Es casi seguro que al escuchar estas cuatro historias habrán reconocido a sus protagonistas: Évariste Galois, Mary Somerville, Arquímedes y Janos Bolyai. Los cuatro tienen en común no solo haberse dedicado a las matemáticas, sino haberlo hecho con pasión. Esta conferencia podría haber comenzado no por estas cuatro personas apasionadas, sino también por otros tantos problemas apasionantes en ciertos momentos históricos: el cálculo del volumen de una esfera, la determinación de la cifra 35 de pi, la resolución de la conjetura de Poincaré o la formulación del teorema de Fermat, entre otros muchos.
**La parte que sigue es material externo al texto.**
-- ==== Sys2Proof/Machine/Vector.lean ====
section
/-! DEFINITION. The vector engine and its words (R222 to R246). -/

namespace Sys2Proof.Machine

/-- What a vector word does. -/
inductive VKind where
  | bin (op : Bin)
  | sat (op : Bin)
  | fma (negP negC : Bool)
  | abs
  | neg
  | mov
  | adds
  | muls
  | axpb
  | bit (op : Bit)
  | shl
  | shr
  | cmp (c : Cond)
  | sel
  | cvt (rm : BitVec 2) (sat : Bool)
  | quant
  | dequant
  | red (k : Red)
  | redx (k : Red)
  | scan (k : Red)
  | topk
  | spec (fn : SpecFn)
  | perm
  | splat
  | iota
  | extr
  | randU
  | randB
  deriving DecidableEq, Repr

/-- A vector word: what it does, the ports it writes, the ports of its source fields in field order, the scalar registers
it reads by field, and the scalar register it writes. -/
structure VForm where
  kind : VKind
  dst : List Nat
  src : List Nat
  xs : List (Nat × Nat) := []
  xd : Option Nat := none
  deriving DecidableEq, Repr

/-- The distinct ports of a list. -/
def distinctPorts (l : List Nat) : List Nat := l.dedup

/-- The vectors that each port gives or takes, with whether it is written, in field order, one entry for each operand
(R150, R224, R245). -/
def VForm.ports (f : VForm) (s : State) : List (Nat × Nat × Bool) :=
  let put := fun q => (q, hNV (s.portRec q), true)
  (f.dst.take 1).map put ++ f.src.map (fun q => (q, (match f.kind with | .extr => 1 | _ => hNV (s.portRec q)), false))
    ++ (f.dst.drop 1).map put

/-! ### Checks at enqueue (R223, R224) -/

/-- The geometry rule of R224. -/
def sameGeom (a b : HRec) : Bool := hExt a 0 == hExt b 0 && hRuns a == hRuns b

/-- The classes of Table 15-2. -/
def fmtArith (f : Nat) : Bool := fmtFloat f || fmtIntClass f

/-- The widths of two plain formats have a ratio of 1, 2 or 4 (R235). -/
def ratioOk (a b : Nat) : Bool :=
  let x := max (fmtStore a) (fmtStore b)
  let y := min (fmtStore a) (fmtStore b)
  x == y || x == 2 * y || x == 4 * y

/-- Every source holds the destination's FMT, in a class (R231): the ports that breach it. -/
def sameFmt (cls : Nat → Bool) (s : State) (d : Nat) (src : List Nat) : List (Bool × Nat) :=
  let fd := hFmt (s.portRec d)
  (!cls fd, d) :: src.map fun q => (hFmt (s.portRec q) != fd, q)

/-- The entry's own conditions on FMT, and its limits: each with the port or register that TVAL names (R223). -/
def VForm.own (f : VForm) (s : State) : List (Bool × Nat) :=
  let d := f.dst.headD 0
  let a := f.src.headD 0
  let b := (f.src.drop 1).headD 0
  let c := (f.src.drop 2).headD 0
  let fmt := fun q => hFmt (s.portRec q)
  let geom := f.src.map fun q => (!sameGeom (s.portRec d) (s.portRec q), q)
  match f.kind with
  | .bin _ | .abs | .neg | .adds | .muls => sameFmt fmtArith s d f.src ++ geom
  | .sat _ | .shl | .shr => sameFmt fmtIntClass s d f.src ++ geom
  | .fma _ _ | .axpb | .spec _ => sameFmt fmtFloat s d f.src ++ geom
  | .mov => sameFmt (fun _ => true) s d f.src ++ geom
  | .bit _ => sameFmt fmtPlain s d f.src ++ geom
  | .cmp _ =>
    [(!fmtArith (fmt a), a), (fmt b != fmt a, b), (!fmtIntClass (fmt d) || fmtBits (fmt d) != fmtBits (fmt a), d)] ++ geom
  | .sel =>
    [(!fmtPlain (fmt d), d), (fmt a != fmt d, a), (fmt b != fmt d, b),
     (!fmtInt (fmt c) || fmtStore (fmt c) != fmtStore (fmt d), c)] ++ geom
  | .cvt rm _ =>
    let sp := fmt d == 0x0E || fmt a == 0x0E
    let lns := fmt d == 0x0D
    [(!fmtPlain (fmt d), d), (!fmtPlain (fmt a), a), (!ratioOk (fmt d) (fmt a), d),
     (fmt a == 0x0E && fmt d != 0x01, d), (fmt d == 0x0E && fmt a != 0x01, a), ((sp || lns) && rm != 0, d)] ++ geom
  | .quant => [(!fmtFloat (fmt a), a), (!fmtBlock (fmt d), d), (hExt (s.portRec a) 0 % 48 != 0, a)] ++ geom
  | .dequant => [(!fmtBlock (fmt a), a), (!fmtFloat (fmt d), d), (hExt (s.portRec d) 0 % 48 != 0, d)] ++ geom
  | .red _ =>
    [(!fmtArith (fmt a), a), (!fmtArith (fmt d) || fmtFloat (fmt d) != fmtFloat (fmt a), d),
     (hElems (s.portRec d) != hRuns (s.portRec a), d)]
  | .redx _ => [(!fmtArith (fmt a), a)]
  | .scan _ =>
    [(!fmtArith (fmt d), d), (!fmtArith (fmt a), a),
     (fmtFloat (fmt d) != fmtFloat (fmt a) || fmtBits (fmt d) != fmtBits (fmt a), d)] ++ geom
  | .topk =>
    let bi := (f.dst.drop 1).headD 0
    [(!fmtFloat (fmt a), a), (fmt d != fmt a, d), (fmt bi != 0x05, bi),
     (!sameGeom (s.portRec d) (s.portRec a), a), (!sameGeom (s.portRec d) (s.portRec bi), bi), (4096 < hExt (s.portRec a) 0, a)]
      ++ f.xs.map fun x => (decide (hExt (s.portRec a) 0 < (s.rx x.2).toNat), x.2)
  | .perm =>
    [(!fmtPlain (fmt d) || fmtStore (fmt d) < 8, d), (fmt a != fmt d, a),
     (!fmtIntClass (fmt b) || fmtStore (fmt b) != fmtStore (fmt d), b)] ++ geom
  | .splat => [(!fmtPlain (fmt d), d)]
  | .iota => [(!fmtIntClass (fmt d), d)]
  | .extr => [(fmtBlock (fmt a), a)]
  | .randU => [(fmt d != 0x01, d)]
  | .randB => [(fmt d != 0x04, d)]

/-- VQUANT's control: a set reserved bit makes the word illegal (Table 15-5). -/
def VForm.control (f : VForm) (s : State) : Option (Nat × Word) :=
  match f.kind with
  | .quant => f.xs.findSome? fun x => if 512 ≤ (s.rx x.2).toNat then some (Cause.illegal, s.rx x.2) else none
  | _ => none

/-- The checks of R223 on top of those of every engine word: the first breach. DEDUCED (notes/assumptions/35.md). -/
def VForm.check (f : VForm) (s : State) : Option (Nat × Word) :=
  let two := match f.dst with | [d, b] => [(d == b, b)] | _ => []
  let shared := f.dst.map fun q => (f.src.contains q, q)
  let bcast := f.dst.map fun q => (hGet (s.portRec q) 10 != 0, q)
  match (two ++ shared ++ bcast ++ f.own s).find? Prod.fst with
  | some e => some (Cause.illegal, BitVec.ofNat 64 e.2)
  | none => f.control s

/-- What a vector word names and needs (R223, R150). -/
def vecSpec (f : VForm) : EngSpec where
  queue := 1
  named := (f.dst.take 1 ++ f.src ++ f.dst.drop 1).zipIdx.map fun e => .prt e.2 e.1
  xs := f.xs
  dests := f.xd.toList
  portTval := fun q => BitVec.ofNat 64 q
  own := f.check
  opnds := fun s => (f.ports s).map fun p => s.portOpnd 0 p.1 p.2.1 (!p.2.2) p.2.2
  pops := fun s => ((f.ports s).map fun p => (p.1, p.2.1)).dedup

/-! ### Extents (R227) -/

/-- The member of an extent that holds an address: a granule, or a translation entry. -/
def State.member (s : State) (space : Nat) (a : Int) : Nat :=
  let n := wrapAddr a
  if space = 0 then
    let big := (s.walk s.launch.root n).any fun l => l.size == 2 ^ 29
    2 ^ 60 + (if big then n / 2 ^ 29 * 8192 else n / 65536)
  else s.localPhys space n / 64

/-- The extent of the vectors that a port will use from where it stands. -/
def State.portExtent (s : State) (q count : Nat) (write : Bool) : List Range :=
  let p := s.getQ q
  (hRanges p.hrec p.vidx count).filterMap fun r =>
    if r.2 = 0 then none
    else some { lo := s.member (hSpace p.hrec) r.1, hi := s.member (hSpace p.hrec) (r.1 + ((r.2 - 1 : Nat) : Int)) + 1, write := write }

/-- The extent of a vector word. -/
def VForm.extent (f : VForm) (s : State) : List Range := (f.ports s).flatMap fun p => s.portExtent p.1 p.2.1 p.2.2

/-- Two extents share a member that one of them writes. -/
def extentsMeet (a b : List Range) : Bool :=
  a.any fun x => b.any fun y => (x.write || y.write) && decide (x.lo < y.hi ∧ y.lo < x.hi)

/-! ### Running -/

/-- Plan a push: one at or before the word's previous push falls on the tick after that, and later ones move with it
(R236, R238). DEDUCED (notes/assumptions/35.md). -/
def Run.push (r : Run) (q t : Nat) (data : List (Byte × Nat)) (flags : BitVec 8) : Run :=
  let t0 := t + r.w.st.shift
  let t1 := match r.w.st.prev with | some p => max t0 (p + 1) | none => t0
  ((r.flag flags).pushAt q t1 data).count fun c => { c with prev := some t1, shift := c.shift + (t1 - t0) }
Hace unos días, mientras preparaba esta charla, hablaba de ella con una persona adulta, una valorada profesional que había hecho su bachillerato de ciencias, y que reconocía no saber qué era el número pi. Decía que en su momento lo había utilizado para aprobar exámenes, pero que ni entonces ni hoy, treinta años después, tenía una idea de qué expresaba. Por supuesto, sabía que valía 3,1416 y que se usaba para calcular longitudes de circunferencias y superficies de círculos, pero nada más. Pi era un misterio para ella. Hoy, cuando se habla de competencias, y en particular de la competencia matemática, diríamos que esta persona es competente para resolver problemas relacionados con el cálculo de longitudes de circunferencias, superficies de círculos e incluso volúmenes de esferas, y como profesores le daríamos el aprobado en el curso correspondiente. Sin embargo, es casi seguro que todos los que estamos aquí convengamos que su educación matemática es más bien pobre.

Me temo que este no es un caso anecdótico. Podríamos pensar en una encuesta imaginaria. Salir a la calle y formular cinco preguntas:

–¿Qué expresa el número pi?

–¿Por qué al multiplicar una cantidad entera por 10 añadimos un cero a la derecha?

–Diga alguna aplicación práctica de la raíz cuadrada, aunque nunca la haya utilizado en su vida cotidiana.

–¿Por qué el área de un triángulo se calcula dividiendo por dos el producto de la base por la altura?

–Cite el nombre de cuatro matemáticos, incluyendo el de una mujer matemática.

Hoy en día podemos presumir de que los niveles de alfabetización de nuestro país son altos. Hay muchos más titulados universitarios que nunca en la historia, y todos ellos, sin excepción, sean de carreras técnicas o humanísticas, han cursado al menos diez años de una asignatura llamada “matemáticas”. Para aprobar estos cursos habrán demostrado en cientos de exámenes poseer distintos grados de competencias a la hora de resolver problemas, hacer cálculos o formular definiciones. No sabe duda de que muchos de ellos serán muy capaces en sus profesiones, e incluso conocerán idiomas y sabrán manejar un ordenador, entre otras muchas habilidades. Y, sin embargo, dudo que la mitad de la población encuestada pueda responder correctamente a tres de las cinco preguntas planteadas. Obsérvese que, a excepción de la última, todas ellas son de matemáticas de primaria. La quinta debería ser de cultura general.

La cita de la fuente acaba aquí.